Mounds View Public Schools recently conducted a survey of parents in its district and the results are unsurprising: Parents value quality teachers.
What might be surprising to parents is this information: Next year, Mounds View will employ fewer teachers, raise activity fees, freeze administrative salaries and allow vacant positions to go unfilled.
Because of declining enrollment and a continuing drop in state investment, the district will cut 6.4 teachers and five non-teaching staff members. The district will cut $820,000 in supplies and other services and will raise activity fees by $10.
Mounds View spokesman Colin Sokolowski said enrollment has been dropping steadily for years and forced the closure of two schools in 2005. He said enrollment is dropping because the district has little land for new housing and the residents are aging. Yearly losses of 250 students are common and have counteracted any previous state increases for inflation. Now that cuts in state aid seem imminent, school officials are bracing for the worst.
That’s where the survey comes in. The district will use the findings to attract families to Mounds View – although Sokolowski was careful to say the district isn’t poaching students from other districts. He said Mounds View has an 80 percent “capture rate” of students in the district; they simply want to attract students who might otherwise attend private schools or charter schools or are home schooled, he said.
The survey was conducted during one week in April. An e-mail was sent to about 5,000 parents in the seven communities served by the Mounds View district inviting them to participate in the opt-in, on-line survey. About 280 parents responded.
More than 99 percent of parents said quality teachers were the most important school district characteristic, followed by 91.5 percent who said a caring/respectful environment was important, and 94 percent that said safe schools was important.
These results were mirrored when asked about satisfaction. About 88 percent were satisfied with the quality of the teachers, 85 percent were satisfied with the respectful environment, and 93 percent were satisfied with the safety at the schools.
Sokolowski said he was very happy to see the results of the safety question.
“There’s this myth that schools are rough and unsafe and that sometimes turns people away from public schools. Our schools are safe. This survey helps us chip away at that myth,” he said.
Education funding statewide has dropped an inflation-adjusted 13 percent since 2003. In Mounds View, state education funding dropped 10 percent.

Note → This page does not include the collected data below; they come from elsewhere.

-- ==== Sys2Proof/Machine/WalkOps.lean ====
section
/-! DEFINITION. Trigger flags as the restore engine's end reads them, and the rollback walk
(chapter 04). -/

namespace Sys2Proof.Machine

/-! ## Servable triggers (R20) -/

/-- A set flag is servable: LINE while line triggering is enabled, TIMER while auto-take is enabled,
CASCADE in the LEADER role; none in the FOLLOWER role (R20, R156). -/
def servable (src : Source) (s : State) : Bool :=
  match src with
  | .command => false
  | .line => s.ckpt.lineFlag && s.ckpt.lineEnable && s.casc.role != .follower
  | .timer => s.ckpt.timerFlag && s.ckpt.autoTake && s.casc.role != .follower
  | .cascade => s.ckpt.cascadeFlag && s.casc.role == .leader

/-- The first servable set flag in the order LINE, TIMER, CASCADE (R20). -/
def dueSource (s : State) : Option Source := [Source.line, .timer, .cascade].find? fun x => servable x s

/-- The controller is in HELD. -/
def isHeld (s : State) : Bool :=
  match s.ckpt.ctrl with
  | .held _ => true
  | .idle | .settling _ _ | .agreeing _ _ | .restoring _ => false

/-- HELD entered: TRIGGER_MISSED if a servable flag is already set (R21). -/
def enterHeld (r : HeldReason) (s : State) : State :=
  latchIf (dueSource s).isSome .triggerMissed (setCtrl (.held r) s)

/-! ## The unrestored list (R69) -/

/-- Add a line to the unrestored list (R69). -/
def addUnrestored (line : Nat) (s : State) : State :=
  s.onRestore fun r =>
    if r.unrestored.contains line then r
    else if r.unrestored.length < Config.unrestoredCap then { r with unrestored := r.unrestored ++ [line] }
    else { r with overflow := min (r.overflow + 1) Config.count16Max }

/-- The unrestored list and its count are cleared (R69). -/
def clearUnrestored (s : State) : State :=
  s.onRestore fun r => { r with unrestored := [], overflow := 0 }

/-! ## The end of a walk (R82 to R84) -/

/-- The source of the rollback in progress: COMMAND, or CASCADE at a follower (R24, R70). -/
def rollbackSource (s : State) : Source := if s.casc.role = .follower then .cascade else .command

/-- Report the end of a walk: a leader keeps its local outcome and counts for the end of its
agreement; otherwise the result record is written, ROLLBACK_DONE latched, and a follower's own
outcome set (R83, R84, R163, R169). -/
def reportWalk (w : Walk) (o : DoneOutcome) (s : State) : State :=
  let unrestored := linesUnrestored s
  let s := modAgreement
    (fun a => { a with own := some o, applied := w.applied, unrestored := unrestored }) s
  if s.casc.role = .leader then s
  else
    latch .rollbackDone
      (writeResult
        (rollbackResult (rollbackSource s) (resultOutcome o) w.target w.applied unrestored
          (cascadeIdOf s)) s)

/-- The outcome of a finished walk (R82). -/
def walkOutcome (w : Walk) (s : State) : DoneOutcome :=
  if w.stopped then .corrupt
  else if s.restore.unrestored.isEmpty && s.restore.overflow == 0 then .done
  else .partly

/-- The walk is finished: DONE and PARTIAL truncate, lower the fence and return to IDLE (R83);
CORRUPT breaks every LIVE record and enters HELD (R84). -/
def finishWalk (w : Walk) (s : State) : State :=
  let s := s.onRestore fun r => { r with walk := none }
  match walkOutcome w s with
  | .corrupt => reportWalk w .corrupt (enterHeld .corrupt (breakAll s))
  | .done => reportWalk w .done (standDown (truncateTo w.target s))
  | .partly => reportWalk w .partly (standDown (truncateTo w.target s))
  | .failed => s

/-! ## The walk (R75 to R80) -/

/-- Set the walk context. -/
def setWalk (w : Walk) (s : State) : State := s.onRestore fun r => { r with walk := some w }

/-- The walk requests the header read of its position (R76). -/
def requestHeader (w : Walk) (s : State) : State :=
  pushRestore ⟨.walkHeader, .read, headerAddress w.position s.log⟩ (setWalk { w with stage := .header } s)

/-- A rollback to k enters RESTORING: the walk context is created, and the walk ends at once if no
record lies in the range, else it starts at head - 1 (R75). -/
def startWalk (k : CkptNumber) (s : State) : State :=
  match findCkpt k s with
  | none => s
  | some r =>
    let s := setCtrl (.restoring k) s
    let w : Walk :=
      { target := k, floor := r.mark, position := s.log.head - 1, stage := .header, header := none
        oldData := none, applied := 0, stopped := false, quarantined := false }
    if s.log.head = r.mark then finishWalk w s else requestHeader w s

/-- The engine moves on: it finishes when stopped or at the floor, else it takes the next lower
position (R80). -/
def moveOn (w : Walk) (s : State) : State :=
  if w.stopped || w.position == w.floor then finishWalk w s
  else requestHeader { w with position := w.position - 1, header := none, oldData := none } s

/-- The record at the walk's position is done: stage NEXT, left in the same step (R80). -/
def recordDone (w : Walk) (s : State) : State := moveOn { w with stage := .next } s

/-- The header of position p is judged corrupt (R77). -/
def headerCorrupt (h : LineData) (p : Position) (c : Classifier) : Bool :=
  headerMark h != Config.formatMark
    || !(headerFlags h == 0 || headerFlags h == 1)
    || headerPosition h != p
    || decide (c.memSize ≤ headerAddr h)
    || !inWindow (headerAddr h) c
    || (headerPoisoned h && headerCheck h != crc32 (headerTopOf h))

/-- The header read ends OK (R77). -/
def walkHeaderOk (w : Walk) (h : LineData) (s : State) : State :=
  if headerCorrupt h w.position s.cls then recordDone { w with stopped := true } s
  else if headerPoisoned h then recordDone { w with header := some h } (addUnrestored (headerAddr h) s)
  else
    pushRestore ⟨.walkData, .read, dataAddress w.position s.log⟩
      (setWalk { w with header := some h, stage := .data } s)

/-- The data read ends OK: the check value is compared, and the line write requested if it agrees
(R78). -/
def walkDataOk (w : Walk) (d : LineData) (s : State) : State :=
  match w.header with
  | none => s
  | some h =>
    if recordCheck (headerTopOf h) d = headerCheck h then
      pushRestore ⟨.walkWrite, fullWrite d, headerAddr h⟩
        (setWalk { w with oldData := some d, stage := .write } s)
    else recordDone { w with stopped := true } s

/-- The line of the record being processed joins the unrestored list. -/
def failLine (w : Walk) (s : State) : State :=
  match w.header with
  | none => s
  | some h => addUnrestored (headerAddr h) s

/-- The walk's request timed out: the engine waits in DRAIN for its tag (R76, R78). -/
def drainWalk (w : Walk) (s : State) : State := setWalk { w with stage := .drain, quarantined := true } s

/-- The walk's quarantined tag is freed; a walk in DRAIN moves on (R79, R80). -/
def walkFreed (s : State) : State :=
  match s.restore.walk with
  | none => s
  | some w =>
    let w := { w with quarantined := false }
    if w.stage = .drain then moveOn w s else setWalk w s

end Sys2Proof.Machine
end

How connected a student feels to school is important to how they perform in school: connected students tend to do better on tests and drop out less. The vast majority of Mounds View parents said the teachers, curriculum, coaches and the physical environment were successful at keeping their children connected to school
With fewer dollars come fewer teachers, and thus fewer courses offered. Comparable districts in the Twin Cities offer world language instruction in middle and elementary schools. Mounds View does not. Next year, Spanish will be offered in Mounds View middle and elementary schools but the district will do so without adding any new teachers. To add Spanish instruction, family and consumer science will no longer be offered at the middle schools, and arts offerings will be downscaled. There will also be some reduction in technical education and business education.
“It was cost-neutral,” Sokolowski said.
Mounds View has its successes. Mounds View High School was one of 13 Minnesota schools to earn a silver medal as a top high school by U.S. News & World Report. The magazine analyzed more than 21,000 public high schools and awarded medals using Advanced Placement and International Baccalaureate tests as benchmarks.
This recent honor, along with the April survey and the shifts in teaching to meet parent demands, shows that Mounds View educators are doing their job.
Often we hear of school districts that are in financial or educational crisis. Think what a high-functioning district like Mounds View could do with a fully funded toolbox? Parents value quality teachers. It doesn’t make sense that Mounds View would have to cut 6.4 teachers and reorganize the classes they offer simply to add Spanish just because statewide politicians pander to a small “no new taxes” fringe.
We all benefit from a quality education. Mounds View schools, as their parent survey demonstrates, are performing to a high community satisfaction standard. We shouldn’t allow any Minnesota school to be held hostage to ideologically-driven public policy. For a strong future, all of our kids deserve better.